Thursday, July 23, 2015
Blues Vision - African American Writing from Minnesota
Edited by Alexs Pate with co-editors Pamela R. Fletcher and J. Otis Powell‽
Enthusiasm is growing for Blues Vision! In celebration of the short summer season in Minnesota, we hope you enjoy these summer selections.
Blues Vision is a groundbreaking collection of incisive prose and powerful poetry by forty-three black writers from Minnesota who educate, inspire, and reveal the unabashed truth. This anthology was co-published with the Minnesota Historical Society Press, which was made possible in part by the Arts and Cultural Heritage Fund through the vote of Minnesotans on November 4, 2004.
Lilac Week by Roy McBride
It’s lilac week.
Everywhere you
look/lilacs.
Heard these punks
Running down the
alley
Laughing their fool
heads off,
Old Lady Duncan
yelling at them about
stealing her lilacs.
It’s lilac week.
Hey, man!
Some good shit!
Meet me back
in the alley
Smell those lilacs.
Purple
Blue
Red
Pink
White
and every shade
between,
accented
by
the
Green.
It’s lilac week.
Lilac week.
The world
surrenders to lilacs.
Migrations by Angela Shannon
The diesel truck grunts to pick up the house, to
ease the residence onto its broad back, to haul 1619
whole down the highway. The home–––wobbles
without foundation, trembles by sudden movement,
by turbulence and blurring trees, is disturbed
by groundlessness. It wavers and hiccups,
reduced to numbers on a flapping door, growing pains
without Little Africa or Creek Center claiming its walls.
After this crossing from South to Minnesota, will
wooden floors hold when the truck settles them?
Will walls endure after being upswept or will
the house crack and crumble? What of the father
driving the Buick, the mother unwrapping
sandwiches, the three children in the backseat singing?
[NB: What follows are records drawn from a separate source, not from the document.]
-- ==== Sys2Proof/Machine/Link.lean ====
section
/-! DEFINITION. The peripheral's command (43_peripheral_port.md) and the two wire byte kinds (R53). -/

namespace Sys2Proof.Machine

/-- P_REINIT (R130). -/
def execPReinit (s : State) : Host.Outcome State Fault Refusal := .next (reinitPort s)

/-- WIRE_ADDR (R53): the master clocks frame byte 0, the address; the byte sent is the head of the
transmit path, the placeholder of R72 when SEL_ASSERT has run (R134). -/
def execWireAddr (a : Byte) (s : State) : Host.Outcome State Fault Refusal := clockWord a s

/-- WIRE_DATA (R53): the master clocks a later frame byte; the byte sent is the head of the transmit
path, as primed (R91, R134). -/
def execWireData (d : Byte) (s : State) : Host.Outcome State Fault Refusal := clockWord d s

end Sys2Proof.Machine
end

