-- ==== Sys2Proof/Machine/Step.lean ====
section
/-! DEFINITION. One step of the machine: the next input of the environment. -/

namespace Sys2Proof.Machine

/-- One step (R40, R149: one handler, or one act of the environment, at a time). -/
def step (s : State) : Host.Outcome State Fault Refusal := nextInput s

/-- The state with the instruction of a table word where step takes its next input (log 14). -/
def State.withFetchWord (s : State) (nbits w : Nat) : State := placeWord nbits w s

end Sys2Proof.Machine
end

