/-- CONSTRUCT apart, no instruction raises `ConfigurationError` (R112). -/
theorem exec_ne_configurationError {i : Instr} {s : State} (hc : ∀ n f g, i ≠ .construct n f g) :
    exec i s ≠ .fault .configurationError := by
  intro h
  cases i with
  | construct n f g => exact hc n f g rfl
  | selAssert =>
    obtain ⟨-, h⟩ := requireState_eq_fault.1 h
    rcases andThen_eq_fault.1 h with h | ⟨u, -, h⟩
    · cases (txPush_eq_fault.1 h).2
    · cases h
  | selReassertW | selReassertT | selDeassertI | selDeassertW | rxDiscard b =>
    cases (requireState_eq_fault.1 h).2
  | selDeassertT =>
    obtain ⟨-, h⟩ := requireState_eq_fault.1 h
    rcases andThen_eq_fault.1 h with h | ⟨u, -, h⟩
    · cases exec_cbEnd_eq_fault h
    · cases h
  | rxAddr b =>
    obtain ⟨hs, -⟩ := requireState_eq_fault.1 h
    rw [exec_rxAddr_eq_rxByte hs] at h
    cases rxByte_eq_fault h
  | rxData b =>
    obtain ⟨hs, -⟩ := requireState_eq_fault.1 h
    rw [exec_rxData_eq_rxByte hs] at h
    cases rxByte_eq_fault h
  | txPrime =>
    obtain ⟨-, h⟩ := requireState_eq_fault.1 h
    split at h
    · cases h
    · rcases andThen_eq_fault.1 h with h | ⟨u, -, h⟩
      · cases (txPush_eq_fault.1 h).2
      · cases h
  | pump => cases execPump_eq_fault h
  | diagTick | pReinit => cases h
  | cbStart => cases exec_cbStart_eq_fault h
  | cbEnd => cases exec_cbEnd_eq_fault h
  | wireAddr b | wireData b => cases clockBits_eq_fault h

/-- CONSTRUCT aborts exactly where no engine exists and the binding does not resolve (R112). -/
theorem exec_construct_eq_fault {s : State} {n : Binding} {f g : Nat} {r : Fault} :
    exec (.construct n f g) s = .fault r ↔
      s.constructed = false ∧ n ∉ s.cfg.bindings ∧ r = .configurationError := by
  simp only [exec, execConstruct, raiseConfigurationError]
  by_cases hc : s.constructed = true
  · simp [hc]
  · by_cases hn : n ∈ s.cfg.bindings <;> simp [hc, hn, eq_comm]

/-- Settles O33. -/
theorem onlyUnresolvedConstructAborts : Obligations.OnlyUnresolvedConstructAborts := by
  refine ⟨fun s n f g hc hn => exec_construct_eq_fault.2 ⟨hc, hn, rfl⟩, fun s i h => ?_⟩
  by_cases hi : ∃ n f g, i = .construct n f g
  · obtain ⟨n, f, g, rfl⟩ := hi
    obtain ⟨hc, hn, -⟩ := exec_construct_eq_fault.1 h
    exact ⟨n, f, g, rfl, hn, hc⟩
  · push Not at hi
    exact absurd h (exec_ne_configurationError hi)

/-- Settles O38: the full receive queue at the end of a word, and a push with no free slot. -/
theorem contractViolationsFault : Obligations.ContractViolationsFault := by
  refine ⟨fun s m h hr => ⟨clockWord_of_full h hr m, clockWord_of_full h hr m⟩, fun s hs hf => ?_,
    fun s hs hd hf => ?_⟩
  · have hpush := txPush_of_full
      (s := { s with txCount := 0, rxCount := 0, state := .waitingAddress }) hf placeholder
    exact requireState_eq_fault.2 ⟨hs, andThen_eq_fault.2 (.inl hpush)⟩
  · obtain ⟨d, hd⟩ := Option.isSome_iff_exists.1 hd
    refine requireState_eq_fault.2 ⟨hs, ?_⟩
    rw [hd]
    exact andThen_eq_fault.2 (.inl (txPush_of_full hf _))

/-- Settles O41: each of these operations is its `require` line and a body. -/
theorem operationsBelongToTheirState : Obligations.OperationsBelongToTheirState := by
  refine fun s b => ⟨fun hs => ?_, fun hs => ?_, fun hs => ?_⟩ <;>
    simp only [List.forall_mem_cons, List.not_mem_nil, false_implies, implies_true, and_true]
  · exact ⟨requireState_not hs _, requireState_not hs _, requireState_not hs _⟩
  · exact ⟨requireState_not hs _, requireState_not hs _, requireState_not hs _, requireState_not hs _⟩
  · exact ⟨requireState_not hs _, requireState_not hs _, requireState_not hs _, requireState_not hs _,
      requireState_not hs _⟩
Preston’s Dream: Version No. 1 by Philip Bryant
Preston came over one Saturday afternoon
with his usual six-pack of Miller
and armful of records. He was in a quiet
pensive mood – almost doleful.
My father caught on and started playing
some Billie Holiday.
“How’d you know I was thinkin’
about Billie?” Preston asked.
“I don’t know,” my dad said. “A hunch, I guess.”
They listened to
Billie’s version of The Way You Look Tonight.
Billie’s version of Pennies From Heaven.
Billie’s version of I’ll Never Be the Same.
Finally, Preston said,
“These are all Billie’s songs, you know.
She coulda written ‘em herself.
In fact, I think she just took ‘em
Hokey and corny as they are
‘cause nobody wanted ‘em anymore.
Like in slavery days, the slaves
gettin’ pigs’ ears, snouts, feet, and guts
---all the pieces
the massa felt beneath him to eat---
and makin’ ‘em into delicacies.
She mined songs,
Got the diamonds in ‘em that
Nobody cared for or knew how to get.
She got it.
Re-created these songs into her own.
She adopted them.
They were all her children,
and they called her Mama.
Because she was.”
My father drank a little beer and smiled.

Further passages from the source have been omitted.